Saved entries

-- ==== Sys2Proof/Machine/Preempt.lean ====
section
/-!
DEFINITION. Pre-emption (R311 PREQ, R332, R339 to R343): the request, the halt, the contexts that leave the cores, and the
resumption.
-/
namespace Sys2Proof.Machine

namespace State

/-! ## Crews in their clusters -/

/-- The slots of a crew's strands, in slot order of the state's list. -/
def crewSlots (s : State) (k : CrewId) : List Nat :=
  (s.allStrands.filter (fun e => clusterOfSlot e.1 == k.cluster && e.2.status != .free && decide (e.2.launch = k.launch))).map (·.1)

def ownersOf (s : State) (slots : List Nat) : List Owner := slots.map (fun k => ⟨k, (s.strand k).born⟩)

/-- Asks for a crew's pre-emption, unless it is halted or another request is under way. -/
def askHalt (s : State) (k : CrewId) (src : Nat) (cand : Option (Nat × Nat)) : State :=
  s.modPlaced k (fun c => if c.halted || c.halting.isSome then c else { c with halting := some ⟨src, cand, none, false, none⟩ })

/-- Whether a pre-emption request has reached a strand's core and the strand must stop: a REP in mid-iteration and a state instruction in
flight go on (R341), and so do a stage of a chain whose fold January still seeks (R276) and a strand that the pre-emption folded (R348). -/
def mustStop (s : State) (slot : Nat) : Bool :=
  let m := s.strand slot
  match s.placed? ⟨m.launch, clusterOfSlot slot⟩ with
  | none => false
  | some c =>
    (c.halting.any (·.reached.isSome)) && !(m.rep.any (fun r => r.idx != 0)) && m.ticks.isNone &&
    !(m.chain.any (fun r => (s.findChain r.cluster r.id).any (fun x =>
      x.triggers.any (fun t => t.1 == .preempt) || (x.folded && decide (x.sched = some false)))))

/-- A pre-emption under way, or a halted context, keeps a core from taking records (R331). -/
def noDispatch (s : State) (slot : Nat) : Bool :=
  let cl := clusterOfSlot slot
  s.sys.held ||
  s.parts.any (fun p => (p.2.standing ++ p.2.launches.flatMap (·.crews)).any (fun c =>
    c.cluster == cl && !c.gone && !c.out && c.halting.any (·.reached.isSome))) ||
  [0, 1, 2, 3].any (fun j => (s.strand (coreOfSlot slot * 4 + j)).status == .halted)

/-! ## Contexts leaving the cores and coming back (R332, R408 to R412) -/

/-- The commands of a strand, and of exited strands' copies when `all`, taken from the core's queue and engines. -/
def takeCmds (s : State) (core : Nat) (o : Owner) (all : Bool) : List (CmdAt × Cmd) × State :=
  let k := s.core core
  let mine (c : Cmd) : Bool := decide (c.owner = o) || (all && !s.alive c.owner && (match c with
    | .copy _ => true
    | _ => false))
  let out := (k.wide.filter mine).map (fun c => (CmdAt.wide, c)) ++
    (k.copies.filter (fun c => mine (.copy c))).map (fun c => (CmdAt.copies, .copy c)) ++
    (k.gathers.filter (fun g => mine (.gather g))).map (fun g => (CmdAt.gathers, .gather g)) ++
    (k.queue.filter mine).map (fun c => (CmdAt.queue, c))
  (out, s.modCore core (fun k => { k with
    wide := k.wide.filter (fun c => !mine c)
    copies := k.copies.filter (fun c => !mine (.copy c))
    gathers := k.gathers.filter (fun g => !mine (.gather g))
    queue := k.queue.filter (fun c => !mine c) }))

def putCmd (s : State) (core : Nat) (x : CmdAt × Cmd) : State :=
  s.modCore core (fun k => match x with
    | (.copies, .copy c) => { k with copies := k.copies ++ [c] }
    | (.gathers, .gather g) => { k with gathers := k.gathers ++ [g] }
    | (.wide, c) => { k with wide := k.wide ++ [c] }
    | (_, c) => { k with queue := k.queue ++ [c] })

/-- The part of a core that its strands share (R412). -/
def coreSect (s : State) (core : Nat) : CoreSect :=
  let k := s.core core
  ⟨k.tables, k.channels, k.chkn, k.chkt, k.tmmaCount⟩

def setSect (s : State) (core : Nat) (x : CoreSect) : State :=
  s.modCore core (fun k => { k with tables := x.tables, channels := x.channels, chkn := x.chkn, chkt := x.chkt, tmmaCount := x.tmmaCount })

/-- A core whose commands have left with a context: nothing of its channels is outstanding. -/
def restChannels (s : State) (core : Nat) : State :=
  s.modCore core (fun k => { k with channels := k.channels.map (fun c => { c with done := c.next }) })

/-- What the spill ring of a context's cluster holds for the context (R342). -/
def spillsFor (s : State) (o : Owner) : List Spill := (Table.getD s.spills (clusterOfSlot o.slot) []).filter (fun x => decide (x.owner = o))

/-- What left with a context goes before what its cluster's ring caught since (R411). -/
def putSpills (s : State) (cluster : Nat) (l : List Spill) : State :=
  if l.isEmpty then s else { s with spills := Table.modify s.spills cluster [] (fun r => l ++ r) }

/-- One strand's context leaves its slot, which becomes FREE. `last` when no other context of its launch stays on the core. -/
def takeContext (s : State) (slot : Nat) (last : Bool) (token : Nat) : SavedStrand × State :=
  let m := s.strand slot
  let o : Owner := ⟨slot, m.born⟩
  let core := coreOfSlot slot
  let (tiles, s1) := s.liftTiles core (s.heldTiles o 15)
  let sh := (s1.core core).shadow
  let mine := decide (sh.owner = some o)
  let s2 := if mine then s1.modShadow core (fun _ => Shadow.fresh) else s1
  let (cmds, s3) := s2.takeCmds core o last
  let s4 : State := if (s3.spillsFor o).isEmpty then s3
    else { s3 with spills := Table.modify s3.spills (clusterOfSlot slot) [] (fun r => r.filter (fun x => decide (x.owner ≠ o))) }
  (⟨token, m, tiles, if mine then some sh else none, cmds, s.spillsFor o⟩, s4.setStrand slot Strand.fresh)

/-- A context comes back to its slot. -/
def putContext (s : State) (slot : Nat) (x : SavedStrand) : State :=
  let core := coreOfSlot slot
  let s1 := x.tiles.foldl (fun (s : State) e => s.modTile core e.1 (fun _ => e.2)) (s.setStrand slot x.strand)
  let s2 := match x.shadow with
    | some sh => s1.modShadow core (fun _ => sh)
    | none => s1
  (x.cmds.foldl (fun (s : State) c => s.putCmd core c) s2).putSpills (clusterOfSlot slot) x.spills

/-- Every context of a crew leaves, and the crew's section with it: the crew keeps its clock and events, out of reach (R412). -/
def saveCrew (s : State) (k : CrewId) : State :=
  let slots := s.crewSlots k
  let (saved, s1) := slots.foldl (fun (acc : List (Nat × SavedStrand) × State) slot =>
    let last := !(slots.any (fun q => coreOfSlot q == coreOfSlot slot && decide (slots.idxOf slot < slots.idxOf q)))
    let (x, s') := acc.2.takeContext slot last 0
    (acc.1 ++ [(slot, x)], s')) ([], s)
  let cores := (slots.map coreOfSlot).eraseDups
  let sects := cores.map (fun c => (c, s1.coreSect c))
  let s2 := cores.foldl (fun (s : State) c => s.restChannels c) s1
  (s2.modPlaced k (fun c => { c with out := true, saved := saved, cores := sects })).modCrew k (fun c => { c with loaded := false })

## Your assignment
If a line in the entries above contains "crewSlots", report it.

## Reply to the exercise
def crewSlots (s : State) (k : CrewId) : List Nat :=
  let slots := s.crewSlots k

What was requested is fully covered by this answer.